I am the great American novel

Never Done: Shadow post (Something too private to write about publicly)
Never Done: Started Jonathan Franzen's novel, Freedom

I've never had a martini. I've never tried tequila. Nor absynthe. When I was in high school, I spent two years drinking far too much, and then lost interest in drinking soon after. I am pretty sure it's true that I haven't been drunk since the night of my high school graduation, 29 1/2 years ago. I have had plenty of drinks since then -- but not more than 1/2 or 1 at a time, and usually with weeks if not months in between them. The one time I had a gin drink, (one Gin Sour about ten years ago) I ended up in bed with someone when it was really their housemate I was interested in. Gin is strong.

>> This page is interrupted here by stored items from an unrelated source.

-- ==== Sys2Proof/Laws/MovesPins.lean ====
section
/-! SUPPORT. What each operation of Machine/Pins.lean can do (`moves_f`). -/

namespace Sys2Proof.Machine

theorem moves_smbSend {x0 e} : Moves 268435456 e (smbSend x0 e) := by
  unfold smbSend
  exact (moves_emit).then (by decide) <| Moves.refl _ _

theorem moves_smbWrite {w : Nat} {x0 f1 e} (hw : 268435456 ||| w = w) (hf1 : ∀ e, Moves w e (f1 e)) :
    Moves w e (smbWrite x0 f1 e) := by
  unfold smbWrite
  split
  · rename_i z0
    refine moves_ite ?_ ?_
    · exact (moves_emit).then (subMask hw (by decide)) <| Moves.refl _ _
    exact (hf1 _).then (Nat.or_self _) <| Moves.refl _ _
  · rename_i z1 z2
    refine moves_ite ?_ ?_
    · exact (hf1 _).then (Nat.or_self _) <| Moves.refl _ _
    exact Moves.refl _ _

theorem moves_smbRead {w : Nat} {x0 f1 e} (hw : 268435456 ||| w = w) (hf1 : ∀ e, Moves w e (f1 e)) :
    Moves w e (smbRead x0 f1 e) := by
  unfold smbRead
  refine moves_ite ?_ ?_
  · exact (moves_emit).then (subMask hw (by decide)) <| Moves.refl _ _
  exact (hf1 _).then (Nat.or_self _) <| Moves.refl _ _

theorem acts_execIdent {x0} : Acts 268435456 (execIdent x0) x0 := by
  unfold execIdent
  refine Acts.mk fun e => ?_
  refine moves_whenE _ _ (fun e0 => ?_) ?_
  · refine (moves_smbRead (by decide) (fun e1 => ?_)).then (Nat.or_self _) ?_
    · exact (moves_smbSend).then (by decide) <| Moves.refl _ _
    exact Moves.refl _ _
  exact Moves.refl _ _

theorem acts_execStraps {x0} : Acts 268435456 (execStraps x0) x0 := by
  unfold execStraps
  refine Acts.mk fun e => ?_
  refine moves_whenE _ _ (fun e0 => ?_) ?_
  · refine (moves_smbRead (by decide) (fun e1 => ?_)).then (Nat.or_self _) ?_
    · exact (moves_smbSend).then (by decide) <| Moves.refl _ _
    exact Moves.refl _ _
  exact Moves.refl _ _

theorem moves_smbPoint {x0 e} : Moves 32768 e (smbPoint x0 e) := by
  unfold smbPoint
  refine moves_ite ?_ ?_
  · exact Moves.refl _ _
  exact moves_pins (by decide) <| Moves.refl _ _

theorem acts_execRegAddr {x0 x1 x2} : Acts 268468224 (execRegAddr x0 x1 x2) x2 := by
  unfold execRegAddr
  refine Acts.mk fun e => ?_
  refine moves_ite ?_ ?_
  · exact Moves.refl _ _
  split
  · rename_i z0 z1
    refine moves_ite ?_ ?_
    · exact (moves_emit).then (by decide) <| Moves.refl _ _
    refine (moves_smbWrite (by decide) (fun e2 => ?_)).then (Nat.or_self _) ?_
    · exact (moves_smbPoint).then (by decide) <| Moves.refl _ _
    exact Moves.refl _ _
  · rename_i z3
    refine (moves_smbRead (by decide) (fun e4 => ?_)).then (Nat.or_self _) ?_
    · exact (moves_smbSend).then (by decide) <| Moves.refl _ _
    exact Moves.refl _ _

theorem moves_smbReg {e} : Moves 268436482 e (smbReg e) := by
  unfold smbReg
  extract_lets +onlyGivenNames y0
  clear_value y0
  extract_lets +onlyGivenNames y1
  refine moves_cut (y := y1) ?_ fun h2 => ?_
  · unfold y1
    exact (moves_smbSend).then (by decide) <| Moves.refl _ _
  clear_value y1
  extract_lets +onlyGivenNames y3
  clear_value y3
  extract_lets +onlyGivenNames y4
  extract_lets +onlyGivenNames y5
  refine moves_cut (y := y5) ?_ fun h6 => ?_
  · unfold y5
    refine moves_ite ?_ ?_
    · exact moves_flt (by decide) id <| h2
    exact h2
  clear_value y5
  refine moves_ite ?_ ?_
  · exact (moves_useFree).then (by decide) <| h6
  exact h6

theorem acts_execRegData {x0 x1 x2} : Acts 536838142 (execRegData x0 x1 x2) x2 := by
  unfold execRegData
  refine Acts.mk fun e => ?_
  refine moves_ite ?_ ?_
  · exact Moves.refl _ _
  split
  · rename_i z0 z1
    refine (moves_smbWrite (by decide) (fun e2 => ?_)).then (Nat.or_self _) ?_
    · exact (moves_busDword).then (by decide) <| Moves.refl _ _
    exact Moves.refl _ _
  · rename_i z3
    refine (moves_smbRead (by decide) (fun e4 => ?_)).then (Nat.or_self _) ?_
    · exact (moves_smbReg).then (by decide) <| Moves.refl _ _
    exact Moves.refl _ _

theorem moves_smbNext {e} : Moves 268469250 e (smbNext e) := by
  unfold smbNext
  extract_lets +onlyGivenNames y0
  refine moves_cut (y := y0) ?_ fun h1 => ?_
  · unfold y0
    exact (moves_smbReg).then (by decide) <| Moves.refl _ _
  clear_value y0
  exact moves_pins (by decide) <| h1

theorem acts_execRegNext {x0} : Acts 268469250 (execRegNext x0) x0 := by
  unfold execRegNext
  refine Acts.mk fun e => ?_
  refine moves_whenE _ _ (fun e0 => ?_) ?_
  · refine (moves_smbRead (by decide) (fun e1 => ?_)).then (Nat.or_self _) ?_
    · exact (moves_smbNext).then (by decide) <| Moves.refl _ _
    exact Moves.refl _ _
  exact Moves.refl _ _

theorem acts_execAlertResponse {x0} : Acts 268436480 (execAlertResponse x0) x0 := by
  unfold execAlertResponse
  refine Acts.mk fun e => ?_
  refine moves_ite ?_ ?_
  · extract_lets +onlyGivenNames y0
    refine moves_cut (y := y0) ?_ fun h1 => ?_
    · unfold y0
      exact (moves_smbSend).then (by decide) <| Moves.refl _ _
    clear_value y0
    exact moves_flt (by decide) id <| h1
  exact Moves.refl _ _

theorem moves_loadIr {x0 e} : Moves 32768 e (loadIr x0 e) := by
  unfold loadIr
  exact moves_pins (by decide) <| Moves.refl _ _

theorem moves_tapBypass {e} : Moves 268435456 e (tapBypass e) := by
  unfold tapBypass
  exact (moves_emit).then (by decide) <| Moves.refl _ _

theorem moves_tapCapture {e} : Moves 268435458 e (tapCapture e) := by
  unfold tapCapture
  exact (moves_useFree).then (by decide) <| (moves_emit).then (by decide) <| Moves.refl _ _

theorem acts_execJtagBypass {x0} : Acts 268468224 (execJtagBypass x0) x0 := by
  unfold execJtagBypass
  refine Acts.mk fun e => ?_
  refine moves_whenE _ _ (fun e0 => ?_) ?_
  · exact (moves_tapBypass).then (by decide) <| (moves_loadIr).then (by decide) <| Moves.refl _ _
  exact Moves.refl _ _

theorem acts_execIdcode {x0} : Acts 268468224 (execIdcode x0) x0 := by
  unfold execIdcode
  refine Acts.mk fun e => ?_
  refine moves_whenE _ _ (fun e0 => ?_) ?_
  · exact (moves_emit).then (by decide) <| (moves_loadIr).then (by decide) <| Moves.refl _ _
  exact Moves.refl _ _

theorem acts_execSamplePreload {x0 x1} : Acts 268468226 (execSamplePreload x0 x1) x1 := by
  unfold execSamplePreload
  refine Acts.mk fun e => ?_
  refine moves_whenE _ _ (fun e0 => ?_) ?_
  · extract_lets +onlyGivenNames y1
    refine moves_cut (y := y1) ?_ fun h2 => ?_
    · unfold y1
      exact (moves_tapCapture).then (by decide) <| (moves_loadIr).then (by decide) <| Moves.refl _ _
    clear_value y1
    exact moves_pins (by decide) <| h2
  exact Moves.refl _ _

theorem acts_execExtest {x0} : Acts 268468226 (execExtest x0) x0 := by
  unfold execExtest
  refine Acts.mk fun e => ?_
  refine moves_whenE _ _ (fun e0 => ?_) ?_
  · extract_lets +onlyGivenNames y1
    refine moves_cut (y := y1) ?_ fun h2 => ?_
    · unfold y1
      exact (moves_loadIr).then (by decide) <| Moves.refl _ _
    clear_value y1
    refine moves_ite ?_ ?_
    · exact (moves_tapCapture).then (by decide) <| h2
    exact (moves_tapBypass).then (by decide) <| h2
  exact Moves.refl _ _

theorem acts_execClamp {x0} : Acts 268468224 (execClamp x0) x0 := by
  unfold execClamp
  refine Acts.mk fun e => ?_
  refine moves_whenE _ _ (fun e0 => ?_) ?_
  · exact (moves_tapBypass).then (by decide) <| (moves_loadIr).then (by decide) <| Moves.refl _ _
  exact Moves.refl _ _

theorem acts_execHighz {x0} : Acts 268468224 (execHighz x0) x0 := by
  unfold execHighz
  refine Acts.mk fun e => ?_
  refine moves_whenE _ _ (fun e0 => ?_) ?_
  · exact (moves_tapBypass).then (by decide) <| (moves_loadIr).then (by decide) <| Moves.refl _ _
  exact Moves.refl _ _

theorem acts_execTrstN {x0 x1} : Acts 32796 (execTrstN x0 x1) x1 := by
  unfold execTrstN
  refine Acts.mk fun e => ?_
  refine moves_ite ?_ ?_
  · exact (moves_releaseMaster).then (by decide) <| moves_pins (by decide) <| Moves.refl _ _
  exact moves_pins (by decide) <| Moves.refl _ _

end Sys2Proof.Machine
end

I don't bring this up because I've tried a new drink, although both Drink a Martini, and Try Absynthe are on my list. I bring it up because last night, I considered stopping at the bar near my house for a Martini to dull the sensations of a tough day and a tougher evening, but ended up going home and eating a late dinner of yogurt and blueberries instead -- such is the kind of person I am. I also bring it up because I have started Jonathan Franzen's new novel, Freedom, in which alcohol is practically its own character. (But I'm not going to tell you how, because I don't like spoilers.)

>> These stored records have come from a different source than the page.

-- updSensor

@[simp] theorem updSensor_clk (i : Nat) (f : Sensor → Sensor) (e : Engine) : (updSensor i f e).clk = e.clk := rfl
@[simp] theorem updSensor_freeCtr (i : Nat) (f : Sensor → Sensor) (e : Engine) : (updSensor i f e).freeCtr = e.freeCtr := rfl
@[simp] theorem updSensor_regs (i : Nat) (f : Sensor → Sensor) (e : Engine) : (updSensor i f e).regs = e.regs := rfl
@[simp] theorem updSensor_trip1 (i : Nat) (f : Sensor → Sensor) (e : Engine) : (updSensor i f e).trip1 = e.trip1 := rfl
@[simp] theorem updSensor_trip2 (i : Nat) (f : Sensor → Sensor) (e : Engine) : (updSensor i f e).trip2 = e.trip2 := rfl
@[simp] theorem updSensor_reach (i : Nat) (f : Sensor → Sensor) (e : Engine) : (updSensor i f e).reach = e.reach := rfl
@[simp] theorem updSensor_guards (i : Nat) (f : Sensor → Sensor) (e : Engine) : (updSensor i f e).guards = e.guards := rfl
@[simp] theorem updSensor_mbx (i : Nat) (f : Sensor → Sensor) (e : Engine) : (updSensor i f e).mbx = e.mbx := rfl
@[simp] theorem updSensor_snap (i : Nat) (f : Sensor → Sensor) (e : Engine) : (updSensor i f e).snap = e.snap := rfl
@[simp] theorem updSensor_nvr (i : Nat) (f : Sensor → Sensor) (e : Engine) : (updSensor i f e).nvr = e.nvr := rfl
@[simp] theorem updSensor_flt (i : Nat) (f : Sensor → Sensor) (e : Engine) : (updSensor i f e).flt = e.flt := rfl
@[simp] theorem updSensor_sys (i : Nat) (f : Sensor → Sensor) (e : Engine) : (updSensor i f e).sys = e.sys := rfl
@[simp] theorem updSensor_pwr (i : Nat) (f : Sensor → Sensor) (e : Engine) : (updSensor i f e).pwr = e.pwr := rfl
@[simp] theorem updSensor_tim (i : Nat) (f : Sensor → Sensor) (e : Engine) : (updSensor i f e).tim = e.tim := rfl
@[simp] theorem updSensor_pins (i : Nat) (f : Sensor → Sensor) (e : Engine) : (updSensor i f e).pins = e.pins := rfl
@[simp] theorem updSensor_cmd (i : Nat) (f : Sensor → Sensor) (e : Engine) : (updSensor i f e).cmd = e.cmd := rfl
@[simp] theorem updSensor_dma (i : Nat) (f : Sensor → Sensor) (e : Engine) : (updSensor i f e).dma = e.dma := rfl
@[simp] theorem updSensor_hif (i : Nat) (f : Sensor → Sensor) (e : Engine) : (updSensor i f e).hif = e.hif := rfl
@[simp] theorem updSensor_xact (i : Nat) (f : Sensor → Sensor) (e : Engine) : (updSensor i f e).xact = e.xact := rfl
@[simp] theorem updSensor_bkp (i : Nat) (f : Sensor → Sensor) (e : Engine) : (updSensor i f e).bkp = e.bkp := rfl
@[simp] theorem updSensor_syn (i : Nat) (f : Sensor → Sensor) (e : Engine) : (updSensor i f e).syn = e.syn := rfl
@[simp] theorem updSensor_rfs (i : Nat) (f : Sensor → Sensor) (e : Engine) : (updSensor i f e).rfs = e.rfs := rfl
@[simp] theorem updSensor_sns (i : Nat) (f : Sensor → Sensor) (e : Engine) : (updSensor i f e).sns = e.sns := rfl
@[simp] theorem updSensor_loop (i : Nat) (f : Sensor → Sensor) (e : Engine) : (updSensor i f e).loop = e.loop := rfl
@[simp] theorem updSensor_sch (i : Nat) (f : Sensor → Sensor) (e : Engine) : (updSensor i f e).sch = e.sch := rfl
@[simp] theorem updSensor_lrg (i : Nat) (f : Sensor → Sensor) (e : Engine) : (updSensor i f e).lrg = e.lrg := rfl
@[simp] theorem updSensor_hostMem (i : Nat) (f : Sensor → Sensor) (e : Engine) : (updSensor i f e).hostMem = e.hostMem := rfl
@[simp] theorem updSensor_out (i : Nat) (f : Sensor → Sensor) (e : Engine) : (updSensor i f e).out = e.out := rfl

end Sys2Proof.Machine
end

I had forgotten what it felt like to read a Franzen novel. It's like being absorbed into the heart of the American experience -- at once completely separate from, and the same as, my own. His description of the gentrification of a St. Paul neighborhood is like holding middle class America up to a mirror: "In the earliest years, when you could still drive a Volvo 240 without feeling self-conscious, the collective task in Ramsey Hill was to relearn certain life skills that your own parents had fled to the suburbs specifically to unlearn, like how to interest the local cops in actually doing their job, and how to protect a bike from a highly motivated thief, and when to bother rousting a drunk from your lawn furniture, and how to encourage feral cats to shit in somebody else's children's sandbox, and how to determine whether a public school sucked too much to bother trying to fix it. There were also more contemporary questions, like, what about those cloth diapers? Worth the bother? And was it true that you could still get milk in glass bottles? Were the Boy Scouts OK politically? Was bulgur really necessary? Where to recycle batteries? How to respond when a poor person of color accused you of destroying her neighborhood? Was it true that the glaze of old Fiestaware contained dangerous amounts of lead? How elaborate did a kitchen water filter actually need to be? Did your 240 sometimes not go into overdrive when you pushed the overdrive button? Was it better to offer panhandlers food, or nothing? Was it possible to raise unprecedentedly confident, happy, brilliant kids while working full time? Could coffee beans be ground the night before you used them, or did this have to be done in the morning? Had anyone in the history of St. Paul ever had a positive experience with a roofer? What about a good Volvo mechanic? Did your 240 have that problem with the sticky parking brake cable? And that enigmatically labeled dashboard switch that made such a satisfying Swedish click but seemed not to be connected to anything: what was that?"

When I lived in Portland, I learned to deal with feral cats shitting in my garden, and a heroin junkie living next door with his school teacher sister, and disappearing car parts when he was around, which I tried to interest the cops in, and any number of other skills that my parents had fled beyond the suburbs to specifically to unlearn. No cloth diapers or schools for me, but there could have been, and there still might be. No matter how counter-culture I think I am, I could be one of Franzen's characters: middle aged, middle class white queer Jewish woman, partnered with a man, who never got it together to have a kid but still really wants to be a parent who is considering adopting someone now. Raised in rural New England, migrated somehow to Brooklyn, a little lost, a little found -- I am the America Franzen describes; I am the great American novel.